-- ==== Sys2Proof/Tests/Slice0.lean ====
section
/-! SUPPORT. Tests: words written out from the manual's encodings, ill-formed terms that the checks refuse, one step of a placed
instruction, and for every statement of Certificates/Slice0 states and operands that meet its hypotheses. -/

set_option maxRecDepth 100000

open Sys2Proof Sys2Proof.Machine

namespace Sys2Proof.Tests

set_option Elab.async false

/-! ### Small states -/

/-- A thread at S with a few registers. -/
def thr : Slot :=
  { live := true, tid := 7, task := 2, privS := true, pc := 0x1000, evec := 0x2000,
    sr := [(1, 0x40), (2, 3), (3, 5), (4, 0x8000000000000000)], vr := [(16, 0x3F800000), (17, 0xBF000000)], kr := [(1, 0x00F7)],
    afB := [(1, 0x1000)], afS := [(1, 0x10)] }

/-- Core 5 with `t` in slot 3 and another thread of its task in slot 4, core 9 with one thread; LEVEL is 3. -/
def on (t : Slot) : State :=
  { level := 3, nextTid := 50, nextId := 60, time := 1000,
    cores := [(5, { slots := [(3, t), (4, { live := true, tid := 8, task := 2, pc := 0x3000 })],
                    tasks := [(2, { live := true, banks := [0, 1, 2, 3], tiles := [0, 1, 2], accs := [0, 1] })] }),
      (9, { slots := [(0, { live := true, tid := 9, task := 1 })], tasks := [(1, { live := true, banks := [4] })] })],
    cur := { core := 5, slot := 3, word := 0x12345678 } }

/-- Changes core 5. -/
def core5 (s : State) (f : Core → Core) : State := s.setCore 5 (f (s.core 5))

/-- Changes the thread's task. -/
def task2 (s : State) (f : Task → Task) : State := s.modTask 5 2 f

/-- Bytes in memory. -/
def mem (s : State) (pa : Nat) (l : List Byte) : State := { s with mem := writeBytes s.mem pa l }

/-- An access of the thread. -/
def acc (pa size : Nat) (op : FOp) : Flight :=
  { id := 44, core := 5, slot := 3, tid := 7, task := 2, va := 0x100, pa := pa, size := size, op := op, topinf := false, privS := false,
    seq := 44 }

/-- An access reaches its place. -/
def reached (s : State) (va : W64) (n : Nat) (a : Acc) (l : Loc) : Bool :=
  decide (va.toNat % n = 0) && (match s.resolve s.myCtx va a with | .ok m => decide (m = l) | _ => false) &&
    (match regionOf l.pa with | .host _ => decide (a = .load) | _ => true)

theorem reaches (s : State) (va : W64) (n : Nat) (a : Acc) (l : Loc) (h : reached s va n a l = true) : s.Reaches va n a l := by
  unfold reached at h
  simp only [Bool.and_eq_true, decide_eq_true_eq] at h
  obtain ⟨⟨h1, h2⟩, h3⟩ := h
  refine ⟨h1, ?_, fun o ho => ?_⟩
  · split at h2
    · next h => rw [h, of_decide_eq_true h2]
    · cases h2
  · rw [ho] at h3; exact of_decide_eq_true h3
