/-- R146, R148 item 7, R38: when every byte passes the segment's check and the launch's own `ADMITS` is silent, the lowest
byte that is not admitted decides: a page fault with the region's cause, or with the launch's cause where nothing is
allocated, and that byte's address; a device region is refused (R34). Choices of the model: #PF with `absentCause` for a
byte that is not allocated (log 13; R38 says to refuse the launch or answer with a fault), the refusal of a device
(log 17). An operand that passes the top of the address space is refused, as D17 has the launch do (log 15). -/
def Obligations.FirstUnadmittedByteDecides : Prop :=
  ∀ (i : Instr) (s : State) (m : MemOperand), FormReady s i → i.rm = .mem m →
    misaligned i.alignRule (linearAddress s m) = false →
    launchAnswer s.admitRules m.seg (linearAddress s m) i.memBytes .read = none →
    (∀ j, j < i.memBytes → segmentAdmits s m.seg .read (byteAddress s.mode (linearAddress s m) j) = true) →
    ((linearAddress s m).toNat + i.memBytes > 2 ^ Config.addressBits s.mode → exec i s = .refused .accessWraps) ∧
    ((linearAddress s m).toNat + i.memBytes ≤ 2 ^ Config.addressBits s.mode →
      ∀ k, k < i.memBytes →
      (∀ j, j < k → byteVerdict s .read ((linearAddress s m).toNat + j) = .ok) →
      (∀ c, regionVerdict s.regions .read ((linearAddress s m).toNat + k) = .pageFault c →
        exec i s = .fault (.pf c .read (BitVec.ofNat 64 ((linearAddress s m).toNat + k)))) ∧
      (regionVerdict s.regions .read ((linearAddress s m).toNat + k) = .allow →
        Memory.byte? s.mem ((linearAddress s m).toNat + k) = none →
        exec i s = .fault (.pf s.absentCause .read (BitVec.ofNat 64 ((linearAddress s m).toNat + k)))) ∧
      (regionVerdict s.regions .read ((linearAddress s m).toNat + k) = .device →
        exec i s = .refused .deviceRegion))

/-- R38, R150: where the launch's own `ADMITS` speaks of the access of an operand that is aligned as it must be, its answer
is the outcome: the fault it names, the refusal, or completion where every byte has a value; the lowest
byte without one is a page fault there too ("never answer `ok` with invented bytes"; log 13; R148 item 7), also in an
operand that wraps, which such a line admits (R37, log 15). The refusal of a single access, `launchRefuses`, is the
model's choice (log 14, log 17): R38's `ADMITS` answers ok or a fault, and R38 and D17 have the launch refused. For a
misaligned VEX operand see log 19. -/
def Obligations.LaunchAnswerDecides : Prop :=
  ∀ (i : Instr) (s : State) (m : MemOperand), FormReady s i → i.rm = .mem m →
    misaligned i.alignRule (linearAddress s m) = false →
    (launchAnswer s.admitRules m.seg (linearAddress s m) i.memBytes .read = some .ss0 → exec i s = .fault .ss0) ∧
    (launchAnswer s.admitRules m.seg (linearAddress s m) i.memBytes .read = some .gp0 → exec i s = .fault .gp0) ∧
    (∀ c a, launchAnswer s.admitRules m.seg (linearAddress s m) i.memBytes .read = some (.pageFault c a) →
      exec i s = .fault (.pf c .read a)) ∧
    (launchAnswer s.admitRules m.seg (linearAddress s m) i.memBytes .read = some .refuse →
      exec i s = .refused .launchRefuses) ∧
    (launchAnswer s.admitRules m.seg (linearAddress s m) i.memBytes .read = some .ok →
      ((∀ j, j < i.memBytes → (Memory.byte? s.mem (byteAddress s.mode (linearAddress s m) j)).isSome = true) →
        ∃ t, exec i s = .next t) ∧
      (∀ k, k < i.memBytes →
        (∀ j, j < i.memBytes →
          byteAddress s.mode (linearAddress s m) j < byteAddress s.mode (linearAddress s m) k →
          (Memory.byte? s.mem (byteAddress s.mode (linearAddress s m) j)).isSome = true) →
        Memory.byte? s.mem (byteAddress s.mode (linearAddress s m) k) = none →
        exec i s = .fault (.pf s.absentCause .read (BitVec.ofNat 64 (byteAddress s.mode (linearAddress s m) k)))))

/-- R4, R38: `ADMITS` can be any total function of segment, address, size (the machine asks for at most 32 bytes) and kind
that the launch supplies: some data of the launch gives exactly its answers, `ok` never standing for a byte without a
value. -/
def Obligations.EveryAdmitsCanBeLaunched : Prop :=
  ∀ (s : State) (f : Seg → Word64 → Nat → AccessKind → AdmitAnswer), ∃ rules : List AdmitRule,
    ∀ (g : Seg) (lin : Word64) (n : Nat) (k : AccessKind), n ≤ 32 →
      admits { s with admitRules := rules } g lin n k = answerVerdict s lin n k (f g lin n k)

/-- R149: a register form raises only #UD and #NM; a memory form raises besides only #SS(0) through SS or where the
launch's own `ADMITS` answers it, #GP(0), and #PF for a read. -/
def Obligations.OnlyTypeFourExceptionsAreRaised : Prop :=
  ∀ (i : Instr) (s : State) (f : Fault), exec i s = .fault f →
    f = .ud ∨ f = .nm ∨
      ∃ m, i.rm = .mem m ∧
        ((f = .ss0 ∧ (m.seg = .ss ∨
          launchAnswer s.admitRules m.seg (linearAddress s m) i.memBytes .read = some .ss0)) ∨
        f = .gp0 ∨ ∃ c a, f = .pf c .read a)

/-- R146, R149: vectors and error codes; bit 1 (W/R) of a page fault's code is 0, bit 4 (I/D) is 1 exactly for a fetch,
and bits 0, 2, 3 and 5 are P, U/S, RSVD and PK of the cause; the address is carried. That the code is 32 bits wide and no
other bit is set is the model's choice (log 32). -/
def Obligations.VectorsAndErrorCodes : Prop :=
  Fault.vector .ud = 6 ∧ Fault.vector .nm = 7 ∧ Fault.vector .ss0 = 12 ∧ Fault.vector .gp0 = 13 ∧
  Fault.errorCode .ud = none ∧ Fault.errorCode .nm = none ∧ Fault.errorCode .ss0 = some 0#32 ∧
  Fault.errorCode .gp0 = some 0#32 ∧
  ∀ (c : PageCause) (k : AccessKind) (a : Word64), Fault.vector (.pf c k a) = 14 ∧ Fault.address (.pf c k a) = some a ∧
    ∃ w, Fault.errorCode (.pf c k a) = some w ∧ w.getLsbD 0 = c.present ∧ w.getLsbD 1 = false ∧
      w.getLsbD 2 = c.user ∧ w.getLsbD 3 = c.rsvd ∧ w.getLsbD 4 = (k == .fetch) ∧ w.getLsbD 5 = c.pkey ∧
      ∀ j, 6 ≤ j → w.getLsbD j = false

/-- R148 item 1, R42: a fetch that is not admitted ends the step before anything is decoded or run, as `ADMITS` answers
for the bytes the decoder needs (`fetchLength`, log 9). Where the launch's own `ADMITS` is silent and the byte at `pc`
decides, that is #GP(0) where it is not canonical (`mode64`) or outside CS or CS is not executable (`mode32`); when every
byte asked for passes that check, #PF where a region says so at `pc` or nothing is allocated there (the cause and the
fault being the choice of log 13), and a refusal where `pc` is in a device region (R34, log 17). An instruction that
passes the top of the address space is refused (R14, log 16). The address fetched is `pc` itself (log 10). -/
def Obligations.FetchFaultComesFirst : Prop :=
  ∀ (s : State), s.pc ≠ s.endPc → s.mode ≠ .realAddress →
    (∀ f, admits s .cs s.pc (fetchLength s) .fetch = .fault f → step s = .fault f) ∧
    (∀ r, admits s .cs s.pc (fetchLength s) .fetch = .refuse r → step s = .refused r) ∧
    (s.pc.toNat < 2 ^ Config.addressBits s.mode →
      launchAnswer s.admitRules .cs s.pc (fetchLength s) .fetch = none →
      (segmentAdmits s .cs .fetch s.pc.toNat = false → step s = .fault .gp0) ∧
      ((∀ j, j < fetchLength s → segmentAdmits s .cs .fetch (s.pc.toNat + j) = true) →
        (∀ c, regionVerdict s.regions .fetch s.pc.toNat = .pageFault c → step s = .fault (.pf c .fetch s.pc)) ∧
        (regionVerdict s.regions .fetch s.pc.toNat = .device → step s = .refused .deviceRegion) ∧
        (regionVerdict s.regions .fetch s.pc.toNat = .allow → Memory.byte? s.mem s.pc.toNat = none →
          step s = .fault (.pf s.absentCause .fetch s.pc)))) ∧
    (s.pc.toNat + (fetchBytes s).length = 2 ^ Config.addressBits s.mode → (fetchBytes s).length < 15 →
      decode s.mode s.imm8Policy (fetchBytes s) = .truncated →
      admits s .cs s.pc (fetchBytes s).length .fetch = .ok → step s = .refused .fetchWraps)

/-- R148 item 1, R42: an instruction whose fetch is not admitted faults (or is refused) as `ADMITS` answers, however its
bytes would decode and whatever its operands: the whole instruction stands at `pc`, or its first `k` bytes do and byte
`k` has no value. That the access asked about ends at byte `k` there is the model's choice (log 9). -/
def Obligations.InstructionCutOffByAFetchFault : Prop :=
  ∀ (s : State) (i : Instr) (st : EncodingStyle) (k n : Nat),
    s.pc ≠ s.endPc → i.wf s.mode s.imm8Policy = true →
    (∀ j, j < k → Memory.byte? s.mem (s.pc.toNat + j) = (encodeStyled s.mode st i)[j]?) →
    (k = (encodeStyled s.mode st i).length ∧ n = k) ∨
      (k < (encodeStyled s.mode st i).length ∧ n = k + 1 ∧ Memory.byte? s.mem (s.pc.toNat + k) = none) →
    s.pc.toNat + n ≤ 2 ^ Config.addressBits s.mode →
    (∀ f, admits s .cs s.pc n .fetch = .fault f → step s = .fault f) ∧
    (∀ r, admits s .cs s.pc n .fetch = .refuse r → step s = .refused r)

··········

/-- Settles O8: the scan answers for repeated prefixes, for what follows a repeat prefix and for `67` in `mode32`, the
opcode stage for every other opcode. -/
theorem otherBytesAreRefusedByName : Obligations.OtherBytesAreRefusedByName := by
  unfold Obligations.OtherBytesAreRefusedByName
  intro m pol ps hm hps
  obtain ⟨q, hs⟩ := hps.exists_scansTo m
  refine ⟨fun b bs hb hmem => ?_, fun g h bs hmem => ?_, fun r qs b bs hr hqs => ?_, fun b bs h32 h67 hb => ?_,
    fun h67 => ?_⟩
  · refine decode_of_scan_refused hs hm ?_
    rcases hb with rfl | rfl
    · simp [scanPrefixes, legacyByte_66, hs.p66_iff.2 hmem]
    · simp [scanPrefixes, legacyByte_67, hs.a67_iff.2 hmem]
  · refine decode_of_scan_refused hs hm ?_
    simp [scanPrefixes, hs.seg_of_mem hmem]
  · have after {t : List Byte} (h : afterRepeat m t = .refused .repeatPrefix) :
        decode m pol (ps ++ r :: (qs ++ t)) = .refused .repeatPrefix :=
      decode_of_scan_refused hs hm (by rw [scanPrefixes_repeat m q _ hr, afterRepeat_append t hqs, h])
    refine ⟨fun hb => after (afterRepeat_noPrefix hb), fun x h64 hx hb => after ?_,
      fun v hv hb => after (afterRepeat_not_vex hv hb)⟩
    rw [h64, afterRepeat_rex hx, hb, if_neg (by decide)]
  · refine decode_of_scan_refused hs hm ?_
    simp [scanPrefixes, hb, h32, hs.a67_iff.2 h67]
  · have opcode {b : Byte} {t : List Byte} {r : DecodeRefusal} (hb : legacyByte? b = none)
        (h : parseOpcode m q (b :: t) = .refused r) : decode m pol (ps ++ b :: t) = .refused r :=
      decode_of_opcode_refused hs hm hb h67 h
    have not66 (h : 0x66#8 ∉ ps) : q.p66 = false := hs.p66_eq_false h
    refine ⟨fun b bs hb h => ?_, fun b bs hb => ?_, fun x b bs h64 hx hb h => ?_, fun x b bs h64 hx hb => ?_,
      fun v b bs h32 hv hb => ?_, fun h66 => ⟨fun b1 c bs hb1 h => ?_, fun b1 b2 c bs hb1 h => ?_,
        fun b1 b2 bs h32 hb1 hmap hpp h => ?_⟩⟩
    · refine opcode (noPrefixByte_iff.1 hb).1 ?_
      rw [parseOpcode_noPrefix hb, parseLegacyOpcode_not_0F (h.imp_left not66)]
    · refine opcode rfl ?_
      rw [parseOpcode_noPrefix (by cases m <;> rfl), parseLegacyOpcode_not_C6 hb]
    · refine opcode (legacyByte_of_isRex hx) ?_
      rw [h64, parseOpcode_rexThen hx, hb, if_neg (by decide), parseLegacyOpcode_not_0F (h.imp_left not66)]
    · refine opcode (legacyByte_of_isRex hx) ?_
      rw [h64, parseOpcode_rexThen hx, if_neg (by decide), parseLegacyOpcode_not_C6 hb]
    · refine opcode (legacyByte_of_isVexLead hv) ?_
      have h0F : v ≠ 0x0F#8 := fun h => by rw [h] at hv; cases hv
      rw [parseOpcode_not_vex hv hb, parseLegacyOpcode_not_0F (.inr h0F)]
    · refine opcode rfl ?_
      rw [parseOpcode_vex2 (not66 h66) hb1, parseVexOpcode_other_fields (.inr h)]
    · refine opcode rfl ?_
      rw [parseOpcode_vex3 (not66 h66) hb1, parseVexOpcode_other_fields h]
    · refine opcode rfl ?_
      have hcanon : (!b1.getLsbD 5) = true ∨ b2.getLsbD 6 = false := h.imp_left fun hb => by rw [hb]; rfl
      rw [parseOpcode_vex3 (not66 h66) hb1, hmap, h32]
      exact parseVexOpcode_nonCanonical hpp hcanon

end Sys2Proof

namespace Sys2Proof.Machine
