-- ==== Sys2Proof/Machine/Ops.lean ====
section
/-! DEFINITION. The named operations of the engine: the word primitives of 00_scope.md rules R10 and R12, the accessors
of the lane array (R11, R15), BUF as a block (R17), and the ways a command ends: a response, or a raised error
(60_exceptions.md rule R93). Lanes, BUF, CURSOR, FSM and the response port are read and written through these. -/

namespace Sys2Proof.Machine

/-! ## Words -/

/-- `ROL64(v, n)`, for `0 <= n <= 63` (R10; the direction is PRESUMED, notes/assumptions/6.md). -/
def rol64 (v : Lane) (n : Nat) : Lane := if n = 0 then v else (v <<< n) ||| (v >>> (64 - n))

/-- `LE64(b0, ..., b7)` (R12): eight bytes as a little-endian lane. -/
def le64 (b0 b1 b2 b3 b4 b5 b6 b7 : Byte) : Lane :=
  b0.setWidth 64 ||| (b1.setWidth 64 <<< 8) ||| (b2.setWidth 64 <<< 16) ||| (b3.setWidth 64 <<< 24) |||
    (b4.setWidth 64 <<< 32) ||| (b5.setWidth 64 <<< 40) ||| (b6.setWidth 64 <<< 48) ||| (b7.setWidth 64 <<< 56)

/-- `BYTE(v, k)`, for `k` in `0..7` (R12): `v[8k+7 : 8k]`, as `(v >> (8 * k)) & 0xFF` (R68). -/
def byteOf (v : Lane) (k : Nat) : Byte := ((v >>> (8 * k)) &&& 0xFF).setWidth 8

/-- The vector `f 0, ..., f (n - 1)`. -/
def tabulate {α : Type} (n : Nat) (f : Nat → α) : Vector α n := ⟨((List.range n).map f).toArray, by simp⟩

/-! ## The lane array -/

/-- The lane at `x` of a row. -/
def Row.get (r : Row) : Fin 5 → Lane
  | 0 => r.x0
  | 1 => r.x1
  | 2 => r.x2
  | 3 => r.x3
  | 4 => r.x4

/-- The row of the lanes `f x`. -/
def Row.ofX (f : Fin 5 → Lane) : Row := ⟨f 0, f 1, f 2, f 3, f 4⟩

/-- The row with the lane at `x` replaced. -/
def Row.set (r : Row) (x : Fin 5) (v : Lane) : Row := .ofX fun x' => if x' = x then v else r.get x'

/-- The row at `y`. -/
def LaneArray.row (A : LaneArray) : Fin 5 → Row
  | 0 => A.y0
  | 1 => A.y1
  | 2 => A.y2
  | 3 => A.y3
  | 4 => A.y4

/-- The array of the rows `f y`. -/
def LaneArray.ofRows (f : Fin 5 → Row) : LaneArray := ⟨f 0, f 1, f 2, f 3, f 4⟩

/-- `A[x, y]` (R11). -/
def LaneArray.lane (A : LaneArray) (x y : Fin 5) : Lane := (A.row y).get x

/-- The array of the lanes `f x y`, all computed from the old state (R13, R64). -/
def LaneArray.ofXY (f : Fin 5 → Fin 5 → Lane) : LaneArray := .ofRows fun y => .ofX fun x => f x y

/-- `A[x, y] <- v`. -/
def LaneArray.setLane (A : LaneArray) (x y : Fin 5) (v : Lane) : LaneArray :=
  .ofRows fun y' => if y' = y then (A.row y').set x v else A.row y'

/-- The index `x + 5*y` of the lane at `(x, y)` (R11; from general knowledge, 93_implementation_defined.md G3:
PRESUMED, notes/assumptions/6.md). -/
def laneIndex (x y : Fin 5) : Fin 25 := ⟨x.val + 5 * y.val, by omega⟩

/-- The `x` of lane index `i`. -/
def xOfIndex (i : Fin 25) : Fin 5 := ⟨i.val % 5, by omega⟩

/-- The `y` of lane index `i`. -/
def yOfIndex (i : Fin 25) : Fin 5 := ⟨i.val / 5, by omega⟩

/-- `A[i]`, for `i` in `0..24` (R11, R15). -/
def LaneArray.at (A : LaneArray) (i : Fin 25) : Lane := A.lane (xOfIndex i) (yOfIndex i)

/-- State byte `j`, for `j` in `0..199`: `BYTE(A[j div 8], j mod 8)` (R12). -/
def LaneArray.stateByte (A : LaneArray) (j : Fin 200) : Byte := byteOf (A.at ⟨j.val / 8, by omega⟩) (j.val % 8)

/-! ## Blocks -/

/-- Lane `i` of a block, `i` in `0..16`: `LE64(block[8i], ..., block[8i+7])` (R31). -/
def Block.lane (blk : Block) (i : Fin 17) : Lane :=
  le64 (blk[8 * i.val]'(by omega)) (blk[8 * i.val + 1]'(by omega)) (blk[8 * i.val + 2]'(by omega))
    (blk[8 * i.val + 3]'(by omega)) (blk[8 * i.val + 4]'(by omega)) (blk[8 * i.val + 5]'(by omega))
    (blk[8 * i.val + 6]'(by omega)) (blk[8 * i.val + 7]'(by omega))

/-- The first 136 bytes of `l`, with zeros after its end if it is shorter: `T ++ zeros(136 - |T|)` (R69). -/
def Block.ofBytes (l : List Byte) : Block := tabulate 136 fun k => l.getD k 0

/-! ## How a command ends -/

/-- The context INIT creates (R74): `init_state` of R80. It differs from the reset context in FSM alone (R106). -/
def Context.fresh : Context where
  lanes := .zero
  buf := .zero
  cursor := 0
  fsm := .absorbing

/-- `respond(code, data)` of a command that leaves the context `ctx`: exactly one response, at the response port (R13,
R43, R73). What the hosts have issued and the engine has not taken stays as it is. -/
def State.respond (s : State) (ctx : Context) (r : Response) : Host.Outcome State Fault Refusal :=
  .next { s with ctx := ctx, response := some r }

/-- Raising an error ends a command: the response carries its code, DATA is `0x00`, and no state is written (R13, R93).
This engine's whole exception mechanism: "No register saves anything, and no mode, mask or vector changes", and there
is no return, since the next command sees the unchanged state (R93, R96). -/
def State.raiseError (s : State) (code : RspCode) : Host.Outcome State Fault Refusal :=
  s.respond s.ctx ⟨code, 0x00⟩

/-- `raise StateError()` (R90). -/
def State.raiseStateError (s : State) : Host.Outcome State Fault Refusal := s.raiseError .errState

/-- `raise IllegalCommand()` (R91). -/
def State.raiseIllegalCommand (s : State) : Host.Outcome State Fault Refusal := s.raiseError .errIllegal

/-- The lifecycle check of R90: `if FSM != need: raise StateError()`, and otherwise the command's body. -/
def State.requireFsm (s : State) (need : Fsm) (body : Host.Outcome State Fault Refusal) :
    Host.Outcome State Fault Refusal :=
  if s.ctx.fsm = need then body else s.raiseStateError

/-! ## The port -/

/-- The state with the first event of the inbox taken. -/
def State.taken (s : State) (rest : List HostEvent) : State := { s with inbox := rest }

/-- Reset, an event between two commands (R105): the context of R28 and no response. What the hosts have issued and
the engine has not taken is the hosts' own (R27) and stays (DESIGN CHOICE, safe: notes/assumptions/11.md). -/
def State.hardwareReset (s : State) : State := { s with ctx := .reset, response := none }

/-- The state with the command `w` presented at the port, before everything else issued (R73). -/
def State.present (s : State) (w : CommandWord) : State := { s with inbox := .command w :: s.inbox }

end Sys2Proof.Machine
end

··········

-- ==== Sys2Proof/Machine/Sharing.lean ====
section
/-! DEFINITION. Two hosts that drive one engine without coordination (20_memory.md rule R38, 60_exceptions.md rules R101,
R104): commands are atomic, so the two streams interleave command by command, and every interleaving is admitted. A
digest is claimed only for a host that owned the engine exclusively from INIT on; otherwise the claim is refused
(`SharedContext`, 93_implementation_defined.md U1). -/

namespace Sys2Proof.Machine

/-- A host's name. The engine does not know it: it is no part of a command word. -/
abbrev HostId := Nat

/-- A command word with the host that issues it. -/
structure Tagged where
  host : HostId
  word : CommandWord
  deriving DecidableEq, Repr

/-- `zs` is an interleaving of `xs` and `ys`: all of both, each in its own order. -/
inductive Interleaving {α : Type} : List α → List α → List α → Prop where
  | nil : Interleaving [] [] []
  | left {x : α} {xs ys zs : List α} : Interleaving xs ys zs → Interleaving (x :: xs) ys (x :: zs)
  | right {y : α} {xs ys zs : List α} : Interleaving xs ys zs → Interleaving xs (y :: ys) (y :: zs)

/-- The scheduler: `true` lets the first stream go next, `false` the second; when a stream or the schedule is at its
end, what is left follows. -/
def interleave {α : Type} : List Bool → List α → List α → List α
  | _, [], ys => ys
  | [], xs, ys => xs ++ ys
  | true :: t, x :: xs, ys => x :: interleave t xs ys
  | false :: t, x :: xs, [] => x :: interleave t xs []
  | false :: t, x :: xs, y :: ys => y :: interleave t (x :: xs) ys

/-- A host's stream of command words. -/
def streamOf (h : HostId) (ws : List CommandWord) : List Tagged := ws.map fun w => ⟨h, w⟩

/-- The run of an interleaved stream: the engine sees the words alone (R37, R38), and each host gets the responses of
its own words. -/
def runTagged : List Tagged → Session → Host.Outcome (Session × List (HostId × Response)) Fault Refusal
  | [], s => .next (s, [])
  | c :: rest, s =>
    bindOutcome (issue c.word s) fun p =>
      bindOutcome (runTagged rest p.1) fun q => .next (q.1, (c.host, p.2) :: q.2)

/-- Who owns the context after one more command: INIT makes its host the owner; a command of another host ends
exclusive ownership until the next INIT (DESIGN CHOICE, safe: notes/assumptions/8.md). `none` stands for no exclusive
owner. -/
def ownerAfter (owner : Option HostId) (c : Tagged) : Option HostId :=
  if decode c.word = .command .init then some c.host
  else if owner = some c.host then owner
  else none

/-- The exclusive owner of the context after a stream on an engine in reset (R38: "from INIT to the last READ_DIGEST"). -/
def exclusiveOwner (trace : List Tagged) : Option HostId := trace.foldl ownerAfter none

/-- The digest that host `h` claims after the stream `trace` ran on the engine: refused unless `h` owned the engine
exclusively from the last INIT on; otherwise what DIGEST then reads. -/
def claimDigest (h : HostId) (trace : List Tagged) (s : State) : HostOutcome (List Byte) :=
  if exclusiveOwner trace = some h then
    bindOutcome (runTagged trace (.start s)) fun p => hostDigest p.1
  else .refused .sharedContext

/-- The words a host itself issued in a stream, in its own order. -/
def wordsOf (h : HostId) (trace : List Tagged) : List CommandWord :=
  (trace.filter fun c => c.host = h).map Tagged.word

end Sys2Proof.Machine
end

··········

> [ACTIVITY] What you return must be an exact retyping of the lines above starting at the line with "the thread. -/" and ending at the line with "unfold reached at h", and nothing besides.

> [SOLUTION]
/-- An access of the thread. -/
def acc (pa size : Nat) (op : FOp) : Flight :=
  { id := 44, core := 5, slot := 3, tid := 7, task := 2, va := 0x100, pa := pa, size := size, op := op, topinf := false, privS := false,
    seq := 44 }

/-- An access reaches its place. -/
def reached (s : State) (va : W64) (n : Nat) (a : Acc) (l : Loc) : Bool :=
  decide (va.toNat % n = 0) && (match s.resolve s.myCtx va a with | .ok m => decide (m = l) | _ => false) &&
    (match regionOf l.pa with | .host _ => decide (a = .load) | _ => true)

theorem reaches (s : State) (va : W64) (n : Nat) (a : Acc) (l : Loc) (h : reached s va n a l = true) : s.Reaches va n a l := by
  unfold reached at h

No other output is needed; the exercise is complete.